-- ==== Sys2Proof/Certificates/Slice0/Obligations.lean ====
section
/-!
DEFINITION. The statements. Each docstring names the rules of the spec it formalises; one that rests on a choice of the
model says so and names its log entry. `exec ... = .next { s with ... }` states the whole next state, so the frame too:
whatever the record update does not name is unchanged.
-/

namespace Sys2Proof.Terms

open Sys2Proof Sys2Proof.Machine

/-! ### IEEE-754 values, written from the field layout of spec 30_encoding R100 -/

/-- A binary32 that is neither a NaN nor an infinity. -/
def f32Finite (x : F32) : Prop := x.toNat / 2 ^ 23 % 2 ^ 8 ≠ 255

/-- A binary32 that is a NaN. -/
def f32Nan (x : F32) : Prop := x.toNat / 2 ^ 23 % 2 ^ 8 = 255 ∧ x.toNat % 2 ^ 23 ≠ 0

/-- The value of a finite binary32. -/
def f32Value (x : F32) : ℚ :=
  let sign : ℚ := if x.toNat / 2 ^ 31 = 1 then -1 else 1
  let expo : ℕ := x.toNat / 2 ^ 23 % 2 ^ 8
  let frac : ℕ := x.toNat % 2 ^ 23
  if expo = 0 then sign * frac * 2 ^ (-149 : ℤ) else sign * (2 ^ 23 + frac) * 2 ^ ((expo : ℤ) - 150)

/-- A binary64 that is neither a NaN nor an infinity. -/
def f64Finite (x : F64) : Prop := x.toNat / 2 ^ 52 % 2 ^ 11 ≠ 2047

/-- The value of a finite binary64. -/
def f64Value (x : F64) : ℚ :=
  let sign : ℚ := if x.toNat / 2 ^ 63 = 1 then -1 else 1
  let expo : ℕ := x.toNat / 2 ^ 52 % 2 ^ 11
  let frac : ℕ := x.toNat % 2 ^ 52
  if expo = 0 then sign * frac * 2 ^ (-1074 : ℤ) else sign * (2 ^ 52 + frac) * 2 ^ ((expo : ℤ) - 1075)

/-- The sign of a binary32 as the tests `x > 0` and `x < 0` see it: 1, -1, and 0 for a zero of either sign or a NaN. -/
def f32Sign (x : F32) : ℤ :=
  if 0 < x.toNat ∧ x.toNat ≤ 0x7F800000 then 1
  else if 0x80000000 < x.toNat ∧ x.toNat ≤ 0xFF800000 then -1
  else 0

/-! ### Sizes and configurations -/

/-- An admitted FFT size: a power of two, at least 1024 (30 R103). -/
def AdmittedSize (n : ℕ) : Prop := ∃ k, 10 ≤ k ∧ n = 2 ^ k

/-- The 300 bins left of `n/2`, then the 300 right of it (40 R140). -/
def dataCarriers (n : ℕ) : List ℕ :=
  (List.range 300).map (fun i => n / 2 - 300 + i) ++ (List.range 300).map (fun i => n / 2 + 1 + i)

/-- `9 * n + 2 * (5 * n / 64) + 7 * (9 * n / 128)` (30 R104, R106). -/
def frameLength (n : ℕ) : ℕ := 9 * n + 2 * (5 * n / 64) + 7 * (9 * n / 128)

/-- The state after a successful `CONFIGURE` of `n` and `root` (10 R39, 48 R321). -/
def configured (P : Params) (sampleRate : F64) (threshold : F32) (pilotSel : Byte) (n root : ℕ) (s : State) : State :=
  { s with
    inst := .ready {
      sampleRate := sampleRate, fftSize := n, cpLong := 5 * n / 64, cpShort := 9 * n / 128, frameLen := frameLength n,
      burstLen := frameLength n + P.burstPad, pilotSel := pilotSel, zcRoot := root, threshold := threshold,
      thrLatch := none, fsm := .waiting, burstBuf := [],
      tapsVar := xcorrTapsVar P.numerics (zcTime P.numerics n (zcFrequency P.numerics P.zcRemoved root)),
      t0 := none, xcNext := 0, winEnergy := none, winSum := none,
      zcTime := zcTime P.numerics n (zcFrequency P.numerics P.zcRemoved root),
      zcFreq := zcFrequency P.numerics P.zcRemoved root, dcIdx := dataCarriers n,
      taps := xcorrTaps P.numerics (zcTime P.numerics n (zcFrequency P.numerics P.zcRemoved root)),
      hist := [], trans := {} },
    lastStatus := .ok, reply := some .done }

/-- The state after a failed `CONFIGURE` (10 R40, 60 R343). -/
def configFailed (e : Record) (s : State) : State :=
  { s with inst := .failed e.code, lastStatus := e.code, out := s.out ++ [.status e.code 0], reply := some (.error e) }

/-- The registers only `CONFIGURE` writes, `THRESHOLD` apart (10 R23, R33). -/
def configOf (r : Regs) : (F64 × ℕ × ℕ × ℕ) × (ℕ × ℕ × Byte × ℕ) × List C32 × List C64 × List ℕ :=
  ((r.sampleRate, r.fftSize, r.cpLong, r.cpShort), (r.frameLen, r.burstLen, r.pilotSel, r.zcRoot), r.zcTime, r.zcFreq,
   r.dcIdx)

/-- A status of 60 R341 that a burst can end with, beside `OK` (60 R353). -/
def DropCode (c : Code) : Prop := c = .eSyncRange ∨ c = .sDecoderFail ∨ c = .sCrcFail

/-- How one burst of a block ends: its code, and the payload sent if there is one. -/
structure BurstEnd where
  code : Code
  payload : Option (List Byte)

━━━━

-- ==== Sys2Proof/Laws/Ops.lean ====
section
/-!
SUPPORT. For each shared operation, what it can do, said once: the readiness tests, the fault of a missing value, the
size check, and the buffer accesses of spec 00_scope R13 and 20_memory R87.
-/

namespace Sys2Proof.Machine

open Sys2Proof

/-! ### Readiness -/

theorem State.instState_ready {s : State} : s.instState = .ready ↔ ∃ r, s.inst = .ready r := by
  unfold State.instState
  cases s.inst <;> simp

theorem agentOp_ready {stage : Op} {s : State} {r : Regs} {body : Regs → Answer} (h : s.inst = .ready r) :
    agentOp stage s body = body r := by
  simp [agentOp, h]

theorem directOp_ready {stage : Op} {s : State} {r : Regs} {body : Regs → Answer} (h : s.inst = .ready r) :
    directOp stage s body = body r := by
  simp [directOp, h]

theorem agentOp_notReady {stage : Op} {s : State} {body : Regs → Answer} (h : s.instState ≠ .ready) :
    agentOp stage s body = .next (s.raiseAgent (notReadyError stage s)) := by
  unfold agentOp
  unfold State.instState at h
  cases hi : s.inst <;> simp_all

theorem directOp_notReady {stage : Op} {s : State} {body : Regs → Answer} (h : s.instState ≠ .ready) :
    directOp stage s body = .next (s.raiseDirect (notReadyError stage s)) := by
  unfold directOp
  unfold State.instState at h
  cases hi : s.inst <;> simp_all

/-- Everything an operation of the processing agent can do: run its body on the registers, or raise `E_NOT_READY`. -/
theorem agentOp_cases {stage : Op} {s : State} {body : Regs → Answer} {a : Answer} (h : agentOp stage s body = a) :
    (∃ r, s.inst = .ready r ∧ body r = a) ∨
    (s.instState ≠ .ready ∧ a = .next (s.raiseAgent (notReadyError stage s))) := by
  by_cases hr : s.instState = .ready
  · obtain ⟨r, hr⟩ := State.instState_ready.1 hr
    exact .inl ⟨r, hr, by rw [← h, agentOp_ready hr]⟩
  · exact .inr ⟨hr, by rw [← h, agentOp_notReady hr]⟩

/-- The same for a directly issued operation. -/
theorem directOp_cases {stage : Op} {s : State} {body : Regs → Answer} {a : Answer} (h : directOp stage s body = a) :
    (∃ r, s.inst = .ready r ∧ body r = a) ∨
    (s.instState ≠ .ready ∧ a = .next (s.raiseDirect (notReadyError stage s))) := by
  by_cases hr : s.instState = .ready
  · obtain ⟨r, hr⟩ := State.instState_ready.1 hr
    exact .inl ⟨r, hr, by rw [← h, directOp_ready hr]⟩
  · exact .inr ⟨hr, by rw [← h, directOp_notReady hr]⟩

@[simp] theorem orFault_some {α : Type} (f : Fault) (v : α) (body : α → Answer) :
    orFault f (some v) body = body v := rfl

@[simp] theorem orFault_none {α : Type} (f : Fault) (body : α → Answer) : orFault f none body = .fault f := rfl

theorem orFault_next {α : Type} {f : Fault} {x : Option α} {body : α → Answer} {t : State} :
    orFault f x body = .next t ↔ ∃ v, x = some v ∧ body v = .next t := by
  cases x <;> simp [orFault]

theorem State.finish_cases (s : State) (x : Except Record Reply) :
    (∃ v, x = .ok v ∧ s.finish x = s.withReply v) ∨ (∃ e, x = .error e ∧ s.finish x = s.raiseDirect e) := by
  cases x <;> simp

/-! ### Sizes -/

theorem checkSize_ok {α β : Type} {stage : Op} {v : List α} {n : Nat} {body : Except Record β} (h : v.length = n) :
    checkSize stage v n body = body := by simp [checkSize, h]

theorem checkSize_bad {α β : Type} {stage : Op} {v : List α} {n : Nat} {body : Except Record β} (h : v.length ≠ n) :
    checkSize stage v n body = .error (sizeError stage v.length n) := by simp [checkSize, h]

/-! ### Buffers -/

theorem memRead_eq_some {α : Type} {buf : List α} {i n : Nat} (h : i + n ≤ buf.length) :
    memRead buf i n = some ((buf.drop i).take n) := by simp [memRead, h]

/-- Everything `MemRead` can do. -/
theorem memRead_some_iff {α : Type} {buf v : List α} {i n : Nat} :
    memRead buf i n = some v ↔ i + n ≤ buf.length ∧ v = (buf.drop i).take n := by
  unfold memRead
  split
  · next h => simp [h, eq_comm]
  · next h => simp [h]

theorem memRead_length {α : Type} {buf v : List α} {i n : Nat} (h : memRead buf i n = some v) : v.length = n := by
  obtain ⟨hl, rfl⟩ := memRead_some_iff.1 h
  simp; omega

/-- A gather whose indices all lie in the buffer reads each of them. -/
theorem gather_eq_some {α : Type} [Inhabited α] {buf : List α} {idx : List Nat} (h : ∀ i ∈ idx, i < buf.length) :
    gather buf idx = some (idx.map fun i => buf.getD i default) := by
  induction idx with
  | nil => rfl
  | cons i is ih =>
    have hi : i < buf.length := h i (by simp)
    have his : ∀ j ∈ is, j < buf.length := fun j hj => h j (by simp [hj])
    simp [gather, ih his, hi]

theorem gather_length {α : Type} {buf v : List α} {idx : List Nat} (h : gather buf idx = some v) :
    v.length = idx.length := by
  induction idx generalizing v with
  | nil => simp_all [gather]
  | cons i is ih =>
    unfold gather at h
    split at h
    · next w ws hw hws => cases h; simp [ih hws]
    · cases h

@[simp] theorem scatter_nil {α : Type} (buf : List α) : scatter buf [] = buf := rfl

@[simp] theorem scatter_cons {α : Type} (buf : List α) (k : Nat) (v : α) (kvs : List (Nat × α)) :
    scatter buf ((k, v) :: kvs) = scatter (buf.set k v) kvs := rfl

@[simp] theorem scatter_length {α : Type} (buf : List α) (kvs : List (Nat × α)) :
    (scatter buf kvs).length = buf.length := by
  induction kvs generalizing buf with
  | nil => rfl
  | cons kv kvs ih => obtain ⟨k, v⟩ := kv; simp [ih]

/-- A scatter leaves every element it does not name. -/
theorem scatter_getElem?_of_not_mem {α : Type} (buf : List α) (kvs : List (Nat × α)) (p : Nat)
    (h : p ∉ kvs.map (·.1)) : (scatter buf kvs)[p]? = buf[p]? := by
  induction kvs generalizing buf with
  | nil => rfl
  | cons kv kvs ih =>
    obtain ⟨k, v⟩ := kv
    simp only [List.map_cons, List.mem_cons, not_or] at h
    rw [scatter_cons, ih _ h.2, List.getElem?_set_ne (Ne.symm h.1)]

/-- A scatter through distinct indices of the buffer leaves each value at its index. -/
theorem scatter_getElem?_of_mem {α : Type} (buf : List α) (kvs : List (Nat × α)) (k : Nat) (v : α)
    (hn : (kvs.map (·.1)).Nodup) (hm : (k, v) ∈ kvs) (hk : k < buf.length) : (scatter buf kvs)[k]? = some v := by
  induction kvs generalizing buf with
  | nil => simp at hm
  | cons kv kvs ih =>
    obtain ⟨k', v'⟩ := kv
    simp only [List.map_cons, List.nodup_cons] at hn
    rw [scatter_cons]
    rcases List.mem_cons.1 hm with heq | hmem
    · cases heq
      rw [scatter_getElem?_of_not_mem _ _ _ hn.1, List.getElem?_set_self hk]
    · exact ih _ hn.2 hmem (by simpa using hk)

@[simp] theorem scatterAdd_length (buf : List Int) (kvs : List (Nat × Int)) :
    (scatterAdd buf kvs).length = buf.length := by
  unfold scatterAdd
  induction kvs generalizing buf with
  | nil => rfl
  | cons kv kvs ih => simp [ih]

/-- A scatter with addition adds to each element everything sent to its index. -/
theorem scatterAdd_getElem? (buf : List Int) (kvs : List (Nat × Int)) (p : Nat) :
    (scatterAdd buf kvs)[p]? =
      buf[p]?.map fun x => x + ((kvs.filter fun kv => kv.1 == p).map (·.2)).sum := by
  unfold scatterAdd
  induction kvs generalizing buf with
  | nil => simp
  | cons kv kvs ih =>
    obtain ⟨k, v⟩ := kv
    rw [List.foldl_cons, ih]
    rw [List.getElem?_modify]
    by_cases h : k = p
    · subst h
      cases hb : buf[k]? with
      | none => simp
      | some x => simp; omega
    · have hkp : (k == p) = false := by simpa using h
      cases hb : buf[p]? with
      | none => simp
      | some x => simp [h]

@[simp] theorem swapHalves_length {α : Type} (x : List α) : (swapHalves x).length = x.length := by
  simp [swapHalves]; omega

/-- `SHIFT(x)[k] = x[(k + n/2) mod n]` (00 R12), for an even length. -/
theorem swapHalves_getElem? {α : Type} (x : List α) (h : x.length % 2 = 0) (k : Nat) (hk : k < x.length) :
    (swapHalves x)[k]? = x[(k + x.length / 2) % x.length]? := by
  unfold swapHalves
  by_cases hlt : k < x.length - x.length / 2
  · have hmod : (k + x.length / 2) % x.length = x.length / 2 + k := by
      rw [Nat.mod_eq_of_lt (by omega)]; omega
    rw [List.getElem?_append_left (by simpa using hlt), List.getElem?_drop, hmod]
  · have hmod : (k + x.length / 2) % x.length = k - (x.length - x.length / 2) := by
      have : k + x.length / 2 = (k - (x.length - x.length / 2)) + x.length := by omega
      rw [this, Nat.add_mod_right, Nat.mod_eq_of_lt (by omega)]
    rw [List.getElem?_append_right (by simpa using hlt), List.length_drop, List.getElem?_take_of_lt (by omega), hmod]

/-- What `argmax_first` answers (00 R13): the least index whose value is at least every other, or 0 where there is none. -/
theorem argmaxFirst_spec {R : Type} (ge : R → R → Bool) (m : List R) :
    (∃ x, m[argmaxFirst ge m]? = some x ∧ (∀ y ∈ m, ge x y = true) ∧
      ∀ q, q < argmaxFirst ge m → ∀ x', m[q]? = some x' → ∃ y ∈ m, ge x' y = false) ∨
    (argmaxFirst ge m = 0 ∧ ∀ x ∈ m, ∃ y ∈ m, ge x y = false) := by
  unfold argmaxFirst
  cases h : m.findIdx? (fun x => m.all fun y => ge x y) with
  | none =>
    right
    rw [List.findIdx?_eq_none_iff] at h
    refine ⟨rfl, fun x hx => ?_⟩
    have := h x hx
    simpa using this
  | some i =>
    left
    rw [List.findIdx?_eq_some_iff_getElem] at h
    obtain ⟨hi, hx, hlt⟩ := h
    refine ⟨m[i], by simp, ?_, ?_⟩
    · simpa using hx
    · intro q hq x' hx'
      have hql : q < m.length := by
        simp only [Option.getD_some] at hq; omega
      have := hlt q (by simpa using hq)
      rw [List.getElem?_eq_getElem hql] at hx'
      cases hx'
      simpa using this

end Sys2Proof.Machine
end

━━━━

• [PROBLEM DESCRIPTION]
Of all the entries above, repeat only the lines from the line that has "-- ==== Sys2Proof/Certificates/Slice0/Obligations.lean" to the line that has "let frac : ℕ := x.toNat % 2 ^ 23", both lines included, exactly.

• [EXPECTED ANSWER]
-- ==== Sys2Proof/Certificates/Slice0/Obligations.lean ====
section
/-!
DEFINITION. The statements. Each docstring names the rules of the spec it formalises; one that rests on a choice of the
model says so and names its log entry. `exec ... = .next { s with ... }` states the whole next state, so the frame too:
whatever the record update does not name is unchanged.
-/

namespace Sys2Proof.Terms

open Sys2Proof Sys2Proof.Machine

/-! ### IEEE-754 values, written from the field layout of spec 30_encoding R100 -/

/-- A binary32 that is neither a NaN nor an infinity. -/
def f32Finite (x : F32) : Prop := x.toNat / 2 ^ 23 % 2 ^ 8 ≠ 255

/-- A binary32 that is a NaN. -/
def f32Nan (x : F32) : Prop := x.toNat / 2 ^ 23 % 2 ^ 8 = 255 ∧ x.toNat % 2 ^ 23 ≠ 0

/-- The value of a finite binary32. -/
def f32Value (x : F32) : ℚ :=
  let sign : ℚ := if x.toNat / 2 ^ 31 = 1 then -1 else 1
  let expo : ℕ := x.toNat / 2 ^ 23 % 2 ^ 8
  let frac : ℕ := x.toNat % 2 ^ 23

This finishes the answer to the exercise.